======6.2.13 Ensure users' .netrc Files are not group or world accessible (Scored)======
=====Profile Applicability=====  
<code>
Level 1 - Server
Level 1 - Workstation 
</code>

=====Description=====
While the system administrator can establish secure permissions for users' ''.netrc'' files, the users can easily override these.

=====Rationale=====
''.netrc'' files may contain unencrypted passwords that may be used to attack other systems.

=====Audit===== 
Run the following script and verify no results are returned:
<Code:bash>
#!/bin/bash 
for dir in `cat /etc/passwd | egrep -v '(root|sync|halt|shutdown)' | awk -F: '($7 != "/usr/sbin/nologin") { print $6 }'`; do
  for file in $dir/.netrc; do
    if [ ! -h "$file" -a -f "$file" ]; then
      fileperm=`ls -ld $file | cut -f1 -d" "` 
      if [ `echo $fileperm | cut -c5 ` != "-" ]; then
        echo "Group Read set on $file" 
      fi 
      if [ `echo $fileperm | cut -c6 ` != "-" ]; then
        echo "Group Write set on $file" 
      fi 
      if [ `echo $fileperm | cut -c7 ` != "-" ]; then 
        echo "Group Execute set on $file" 
      fi 
      if [ `echo $fileperm | cut -c8 ` != "-" ]; then 
        echo "Other Read set on $file" 
      fi 
      if [ `echo $fileperm | cut -c9 ` != "-" ]; then 
        echo "Other Write set on $file" 
      fi 
      if [ `echo $fileperm | cut -c10 ` != "-" ]; then 
        echo "Other Execute set on $file" 
      fi 
    fi 
  done 
done
</Code>

=====Remediation=====
Making global modifications to users' files without alerting the user community can result in unexpected outages and unhappy users.
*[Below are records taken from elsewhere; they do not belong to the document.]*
-- ==== Sys2Proof/Laws/PerInstr.lean ====
section
/-!
SUPPORT. Laws of the commands as syntax, one lemma per command: a well-formed command that carries a datagram carries a
well-formed one.
-/

/-- The datagram of a well-formed command is well-formed. -/
def Sys2Proof.Laws.Operands.Statement (i : Sys2Proof.Instr) : Prop :=
  ∀ d, Sys2Proof.Machine.datagramOf i = some d → i.wf = true → d.wf = true

open Sys2Proof Sys2Proof.Machine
Therefore, it is recommended that a monitoring policy be established to report user ''.netrc'' file permissions and determine the action to be taken in accordance with site policy.

=====Notes=====
While the complete removal of ''.netrc'' files is recommended if any are required on the system secure permissions must be applied.